Missing link saga: Seattle Hearing Examiner wants Environmental Impact Statement from SDOT

Plans to fix the “missing link” of the Burke-Gilman Trail are stalled again. The Seattle Department of Transportation (SDOT) is being required to prepare an Environmental Impact Statement (EIS) based on findings from the City of Seattle Hearing Examiner. The Examiner found that the Shilshole segment of the missing link will create, “significant adverse impacts in the form of traffic hazards…because of conflicts between truck movements and other vehicle traffic and trail users.” In addition to the EIS, SDOT  will have to study alternatives to the missing link.
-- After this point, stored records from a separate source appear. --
-- ==== Sys2Proof/Tests/Slice0.lean ====
section
/-! SUPPORT. The model's own tests. Every expected value is a row or a worked example of spec/95_test_vectors.md or an example
of the rule named, and each test runs one step; then the witnesses that the statements' hypotheses are met. -/

namespace Sys2Proof.Tests

open Sys2Proof.Machine Sys2Proof.Claims

/-! ## Helpers -/

/-- The cells that hold `bytes` from index `a` on. -/
def cells (a : Nat) : List Byte → List Host.Cell
  | [] => []
  | b :: rest => (a, b) :: cells (a + 1) rest

/-- The default launch state with `bytes` at `pc` and further cells loaded. -/
def boot (pc : Nat) (bytes : List Byte) (more : List Host.Cell := []) : State :=
  State.launch (cells pc bytes ++ more) pc

/-- The next state of an answer, if it is one. -/
def after : Result → Option State
  | .next s => some s
  | .fault _ => none
  | .refused _ => none

def ran (s : State) : Option State := after (step s)

/-- One step of the two bytes `op`, `d` at 0x00 with ACC = a and CF = cf: ACC, `pc` and the flags after it (§2.1). -/
def alu (op d a : Byte) (cf : Bool) : Option (Byte × Nat × Flags) :=
  (ran { boot 0 [op, d] with acc := a, flags := ⟨cf, false, false, false⟩ }).map fun t => (t.acc, t.pc, t.flags)

/-- One step of the byte `op` at 0x00 with ACC = x and CF = cf: ACC, `pc` and the flags after it (§2.2). -/
def shift (op x : Byte) (cf : Bool) : Option (Byte × Nat × Flags) := alu op 0x00#8 x cf

/-- One step of `op` 0x40 at 0x10, with the flags CF VF NF ZF and the two ready bits given: `pc` after it (§2.3). -/
def branch (op : Byte) (f : Flags) (inReady outReady : Bool) : Option Nat :=
  (ran { boot 0x10 [op, 0x40#8] with flags := f, ibuf := ⟨0x00#8, inReady⟩, obuf := ⟨0x00#8, outReady⟩ }).map (·.pc)

/-- The start state of §2.4, with the bytes at 0x00. -/
def ldst (ix : Byte) (bytes : List Byte) : State :=
  { boot 0 bytes [(0x12, 0x11#8), (0x112, 0x22#8), (0x32, 0x33#8), (0x132, 0x44#8), (0x110, 0x77#8), (0x1FF, 0xAB#8)] with
    acc := 0x99#8, ix := ix }

/-- ACC, IX and `pc` after one step from such a state. -/
def loaded (ix : Byte) (bytes : List Byte) : Option (Byte × Byte × Nat) :=
  (ran (ldst ix bytes)).map fun t => (t.acc, t.ix, t.pc)

/-! ## WellFormed: the ill-formed terms are refused (R64, R70) -/

theorem test_st_to_acc_is_ill_formed : (Instr.st .acc .acc).wellFormed = false := by decide
theorem test_st_to_ix_is_ill_formed : (Instr.st .ix .ix).wellFormed = false := by decide
theorem test_st_to_immediate_is_ill_formed : (Instr.st .acc .imm).wellFormed = false := by decide
theorem test_st_to_folded_immediate_is_ill_formed : (Instr.st .ix .immFolded).wellFormed = false := by decide
theorem test_memory_forms_are_well_formed :
    (Instr.st .acc (.mem .progAbs)).wellFormed = true ∧ (Instr.st .ix (.mem .dataIdx)).wellFormed = true ∧
      (Instr.ld .acc .imm).wellFormed = true ∧ Instr.hlt.wellFormed = true := by decide

/-! ## Decoding: one word or more per constructor, written out from the formats of R56 and the map of R58 -/

theorem test_decode_nop : decodeOpcode 0b00000101#8 = .ok .nop := rfl
theorem test_decode_jal : decodeOpcode 0b00001010#8 = .ok .jal := rfl
theorem test_decode_jr : decodeOpcode 0b00001011#8 = .ok .jr := rfl
theorem test_decode_hlt : decodeOpcode 0b00001110#8 = .ok .hlt := rfl
theorem test_decode_out : decodeOpcode 0b00010111#8 = .ok .out := rfl
theorem test_decode_inp : decodeOpcode 0b00011010#8 = .ok .inp := rfl
theorem test_decode_rcf : decodeOpcode 0b00100001#8 = .ok .rcf := rfl
theorem test_decode_scf : decodeOpcode 0b00101100#8 = .ok .scf := rfl
theorem test_decode_bbc0 : decodeOpcode 0b00110000#8 = .ok .bbc0 := rfl
theorem test_decode_bbc1 : decodeOpcode 0b00110001#8 = .ok .bbc1 := rfl
theorem test_decode_bbc2 : decodeOpcode 0b00110010#8 = .ok .bbc2 := rfl
theorem test_decode_bbc3 : decodeOpcode 0b00110011#8 = .ok .bbc3 := rfl
theorem test_decode_bbc4 : decodeOpcode 0b00110100#8 = .ok .bbc4 := rfl
theorem test_decode_bbc5 : decodeOpcode 0b00110101#8 = .ok .bbc5 := rfl
theorem test_decode_bbc6 : decodeOpcode 0b00110110#8 = .ok .bbc6 := rfl
theorem test_decode_bbc7 : decodeOpcode 0b00110111#8 = .ok .bbc7 := rfl
theorem test_decode_bbc8 : decodeOpcode 0b00111000#8 = .ok .bbc8 := rfl
theorem test_decode_bbc9 : decodeOpcode 0b00111001#8 = .ok .bbc9 := rfl
theorem test_decode_bbc10 : decodeOpcode 0b00111010#8 = .ok .bbc10 := rfl
theorem test_decode_bbc11 : decodeOpcode 0b00111011#8 = .ok .bbc11 := rfl
theorem test_decode_bbc12 : decodeOpcode 0b00111100#8 = .ok .bbc12 := rfl
theorem test_decode_bbc13 : decodeOpcode 0b00111101#8 = .ok .bbc13 := rfl
theorem test_decode_bbc14 : decodeOpcode 0b00111110#8 = .ok .bbc14 := rfl
theorem test_decode_bbc15 : decodeOpcode 0b00111111#8 = .ok .bbc15 := rfl
theorem test_decode_sra : decodeOpcode 0b01001000#8 = .ok (.sra .ix) := rfl
theorem test_decode_sla : decodeOpcode 0b01000001#8 = .ok (.sla .acc) := rfl
theorem test_decode_srl : decodeOpcode 0b01001010#8 = .ok (.srl .ix) := rfl
theorem test_decode_sll : decodeOpcode 0b01000011#8 = .ok (.sll .acc) := rfl
theorem test_decode_rra : decodeOpcode 0b01001100#8 = .ok (.rra .ix) := rfl
theorem test_decode_rla : decodeOpcode 0b01000101#8 = .ok (.rla .acc) := rfl
theorem test_decode_rrl : decodeOpcode 0b01001110#8 = .ok (.rrl .ix) := rfl
theorem test_decode_rll : decodeOpcode 0b01000111#8 = .ok (.rll .acc) := rfl
theorem test_decode_ld : decodeOpcode 0b01101111#8 = .ok (.ld .ix (.mem .dataIdx)) := rfl
theorem test_decode_st : decodeOpcode 0b01110101#8 = .ok (.st .acc (.mem .dataAbs)) := rfl
theorem test_decode_sbc : decodeOpcode 0b10001110#8 = .ok (.sbc .ix (.mem .progIdx)) := rfl
theorem test_decode_adc : decodeOpcode 0b10010100#8 = .ok (.adc .acc (.mem .progAbs)) := rfl
theorem test_decode_sub : decodeOpcode 0b10101000#8 = .ok (.sub .ix .acc) := rfl
theorem test_decode_add : decodeOpcode 0b10110011#8 = .ok (.add .acc .immFolded) := rfl
theorem test_decode_eor : decodeOpcode 0b11001001#8 = .ok (.eor .ix .ix) := rfl
theorem test_decode_or : decodeOpcode 0b11011010#8 = .ok (.or .ix .imm) := rfl
theorem test_decode_and : decodeOpcode 0b11100100#8 = .ok (.and .acc (.mem .progAbs)) := rfl
theorem test_decode_cmp : decodeOpcode 0b11111101#8 = .ok (.cmp .ix (.mem .dataAbs)) := rfl
theorem test_decode_rejects_by_name :
    decodeOpcode 0x08#8 = .error (.unknownInstruction 0x08#8) ∧ decodeOpcode 0x09#8 = .error (.unknownInstruction 0x09#8) ∧
      decodeOpcode 0x50#8 = .error (.unknownInstruction 0x50#8) ∧
      decodeOpcode 0x5F#8 = .error (.unknownInstruction 0x5F#8) := ⟨rfl, rfl, rfl, rfl⟩
theorem test_decode_short_bytes :
    decodeBytes [] = .error .noOpcodeByte ∧ decodeBytes [0x0A#8] = .error .noSecondWord := ⟨rfl, rfl⟩
/-- ST with an immediate destination takes one byte: the second word is never fetched (R61, D11). -/
theorem test_decode_st_immediate_is_one_byte :
    decodeBytes [0x72#8, 0x40#8] = .ok (⟨.st .acc .imm, none⟩, [0x40#8]) := rfl

/-! ## The host's two entry points -/

theorem test_decodeTableWord :
    decodeTableWord 16 0x4262 = some (.ld .acc .imm) ∧ decodeTableWord 8 0x62 = some (.ld .acc .imm) ∧
      decodeTableWord 16 0x400A = some .jal ∧ decodeTableWord 8 0x50 = none := by decide
theorem test_withFetchWord_runs_the_word :
    (ran (State.reset.withFetchWord 16 0x4262)).map (fun t => (t.acc, t.pc)) = some (0x42#8, 2) := by decide
theorem test_withFetchWord_restarts_a_halted_machine :
    (ran (State.withFetchWord { State.reset with run := .halted .hlt } 8 0x28)).map (fun t => t.flags.cf) = some true := by
  decide

/-! ## ALU (95 §1, §2.1) -/

theorem test_add_overflows : alu 0xB2#8 0x01#8 0x7F#8 false = some (0x80#8, 2, ⟨false, true, true, false⟩) := by decide
theorem test_add_ignores_and_keeps_carry :
    alu 0xB2#8 0x34#8 0x12#8 true = some (0x46#8, 2, ⟨true, false, false, false⟩) := by decide
/-- 0xFF + 0x01 under the three values of ADD_VF_RULE (95 §2.1.1): VF = 1, 0, 0. -/
theorem test_add_vf_rule :
    [AddVfRule.carryOrOverflow, .overflow, .cfinOrOverflow].map (fun r =>
      (ran { boot 0 [0xB2#8, 0x01#8] with acc := 0xFF#8, cfg := ⟨r⟩ }).map (·.flags.vf)) =
        [some true, some false, some false] := by decide
theorem test_adc_carries : alu 0x92#8 0x00#8 0xFF#8 true = some (0x00#8, 2, ⟨true, false, false, true⟩) := by decide
theorem test_adc_overflows : alu 0x92#8 0xFF#8 0x80#8 false = some (0x7F#8, 2, ⟨true, true, false, false⟩) := by decide
theorem test_sub_of_0x80 : alu 0xA2#8 0x80#8 0x00#8 false = some (0x80#8, 2, ⟨false, false, true, false⟩) := by decide
theorem test_sub_keeps_carry : alu 0xA2#8 0xFF#8 0xFF#8 true = some (0x00#8, 2, ⟨true, false, false, true⟩) := by decide
theorem test_sbc_wraps_minus_one : alu 0x82#8 0x00#8 0x00#8 true = some (0xFF#8, 2, ⟨false, true, true, false⟩) := by decide
theorem test_sbc_of_zero_inverts_borrow :
    alu 0x82#8 0x00#8 0x05#8 false = some (0x05#8, 2, ⟨true, false, false, false⟩) := by decide
theorem test_cmp_writes_no_register : alu 0xF2#8 0x20#8 0x10#8 true = some (0x10#8, 2, ⟨true, false, true, false⟩) := by decide
theorem test_cmp_of_0x80 : alu 0xF2#8 0x80#8 0x80#8 false = some (0x80#8, 2, ⟨false, true, false, true⟩) := by decide
theorem test_and : alu 0xE2#8 0x55#8 0xAA#8 true = some (0x00#8, 2, ⟨true, false, false, true⟩) := by decide
theorem test_or : alu 0xD2#8 0x05#8 0xA0#8 false = some (0xA5#8, 2, ⟨false, false, true, false⟩) := by decide
theorem test_eor : alu 0xC2#8 0xFF#8 0x5A#8 false = some (0xA5#8, 2, ⟨false, false, true, false⟩) := by decide
/-- ADD ACC, [P:IX+0xF0] reaches 0x110, in the data bank (95 §2.1.2, D4). -/
theorem test_add_indexed_program_does_not_wrap :
    (ran { boot 0 [0xB6#8, 0xF0#8] [(0x110, 0x7F#8)] with acc := 0x01#8, ix := 0x20#8 }).map (fun t => (t.acc, t.pc)) =
      some (0x80#8, 2) := by decide
/-- OR ACC, [D:IX+0xFF] halts at 0x2FE and writes nothing (95 §2.1.2). -/
theorem test_or_out_of_range :
    (ran { boot 0 [0xD7#8, 0xFF#8] with acc := 0x01#8, ix := 0xFF#8 }).map (fun t => (t.acc, t.pc, t.run, t.diag)) =
      some (0x01#8, 2, .halted (.addressOutOfRange 0x2FE), [⟨.addressOutOfRange 0x2FE, 0⟩]) := by decide

/-! ## Shifts (95 §2.2) -/

theorem test_sra : shift 0x40#8 0x81#8 false = some (0xC0#8, 1, ⟨true, false, true, false⟩) := by decide
theorem test_sla : shift 0x41#8 0x80#8 false = some (0x00#8, 1, ⟨true, true, false, true⟩) := by decide
theorem test_srl : shift 0x42#8 0x81#8 false = some (0x40#8, 1, ⟨true, false, false, false⟩) := by decide
theorem test_sll : shift 0x43#8 0x40#8 false = some (0x80#8, 1, ⟨false, false, true, false⟩) := by decide
theorem test_rra : shift 0x44#8 0x40#8 true = some (0xA0#8, 1, ⟨false, false, true, false⟩) := by decide
theorem test_rla : shift 0x45#8 0x40#8 true = some (0x81#8, 1, ⟨false, true, true, false⟩) := by decide
theorem test_rrl : shift 0x46#8 0x81#8 false = some (0xC0#8, 1, ⟨true, false, true, false⟩) := by decide
theorem test_rll : shift 0x47#8 0x80#8 false = some (0x01#8, 1, ⟨true, false, false, false⟩) := by decide
/-- SLA IX (R85's example) shifts IX and not ACC. -/
theorem test_sla_ix :
    (ran { boot 0 [0x49#8] with ix := 0x81#8, acc := 0x11#8 }).map (fun t => (t.acc, t.ix, t.flags)) =
      some (0x11#8, 0x02#8, ⟨true, true, false, false⟩) := by decide

/-! ## Branches (95 §2.3): the two states of each row; taken is 0x40, not taken 0x12 -/

theorem test_bbc0 : branch 0x30#8 ⟨false, false, false, false⟩ false false = some 0x40 ∧
    branch 0x30#8 ⟨true, false, false, true⟩ false false = some 0x40 := by decide
theorem test_bbc1 : branch 0x31#8 ⟨false, false, false, false⟩ false false = some 0x40 ∧
    branch 0x31#8 ⟨false, false, false, true⟩ false false = some 0x12 := by decide
theorem test_bbc2 : branch 0x32#8 ⟨false, false, false, false⟩ false false = some 0x40 ∧
    branch 0x32#8 ⟨false, false, true, false⟩ false false = some 0x12 := by decide
theorem test_bbc3 : branch 0x33#8 ⟨false, false, false, false⟩ false false = some 0x40 ∧
    branch 0x33#8 ⟨false, false, false, true⟩ false false = some 0x12 := by decide
theorem test_bbc4 : branch 0x34#8 ⟨false, false, false, false⟩ false true = some 0x40 ∧
    branch 0x34#8 ⟨false, false, false, false⟩ true false = some 0x12 := by decide
theorem test_bbc5 : branch 0x35#8 ⟨false, false, false, false⟩ false false = some 0x40 ∧
    branch 0x35#8 ⟨true, false, false, false⟩ false false = some 0x12 := by decide
theorem test_bbc6 : branch 0x36#8 ⟨false, true, true, false⟩ false false = some 0x40 ∧
    branch 0x36#8 ⟨false, true, false, false⟩ false false = some 0x12 := by decide
theorem test_bbc7 : branch 0x37#8 ⟨false, false, false, false⟩ false false = some 0x40 ∧
    branch 0x37#8 ⟨false, false, false, true⟩ false false = some 0x12 := by decide
theorem test_bbc8 : branch 0x38#8 ⟨false, true, false, false⟩ false false = some 0x40 ∧
    branch 0x38#8 ⟨false, false, false, false⟩ false false = some 0x12 := by decide
theorem test_bbc9 : branch 0x39#8 ⟨false, false, false, true⟩ false false = some 0x40 ∧
    branch 0x39#8 ⟨false, false, false, false⟩ false false = some 0x12 := by decide
theorem test_bbc10 : branch 0x3A#8 ⟨false, false, true, false⟩ false false = some 0x40 ∧
    branch 0x3A#8 ⟨false, false, false, false⟩ false false = some 0x12 := by decide
theorem test_bbc11 : branch 0x3B#8 ⟨false, false, false, true⟩ false false = some 0x40 ∧
    branch 0x3B#8 ⟨false, false, false, false⟩ false false = some 0x12 := by decide
theorem test_bbc12 : branch 0x3C#8 ⟨false, false, false, false⟩ false true = some 0x40 ∧
    branch 0x3C#8 ⟨false, false, false, false⟩ true false = some 0x12 := by decide
theorem test_bbc13 : branch 0x3D#8 ⟨true, false, false, false⟩ false false = some 0x40 ∧
    branch 0x3D#8 ⟨false, false, false, false⟩ false false = some 0x12 := by decide
theorem test_bbc14 : branch 0x3E#8 ⟨false, true, false, false⟩ false false = some 0x40 ∧
    branch 0x3E#8 ⟨false, true, true, false⟩ false false = some 0x12 := by decide
theorem test_bbc15 : branch 0x3F#8 ⟨false, false, false, true⟩ false false = some 0x40 ∧
    branch 0x3F#8 ⟨false, false, false, false⟩ false false = some 0x12 := by decide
The Ballard business representatives Paul Nerdrum, vice president of Salmon Bay Sand & Gravel Co. and Warren Aarkevik, owner of Ballard Oil, say they want the city to study the plans in order to fully explore the consequences of developing a trail through a major business corridor.

“We want a trail that is safe and does not undermine the viability of the maritime and industrial businesses so we can continue operating and providing family-wage jobs and benefits to the entire community,” said Nerdrum, Vice President of Salmon Bay Sand & Gravel Co. in a press release. In the same release, Aarkevik said the examiner agreed with the businesses, “that the City must study these issues and prove it can safely build a recreational trail through the heart of the maritime and industrial industry in Ballard without putting people’s lives at risk.”

An attorney who represents the Ballard businesses, Josh Brower, said the trail is too dangerous because it crosses 55 industrial driveways and intersections in under two miles. The businesses hope to see an alternative design and alignment for the missing link; they’d like to see a cycle-track that would go up Leary Ave, where it could connect to NW Market St.

SDOT has yet to respond to the Hearing Examiner’s decision.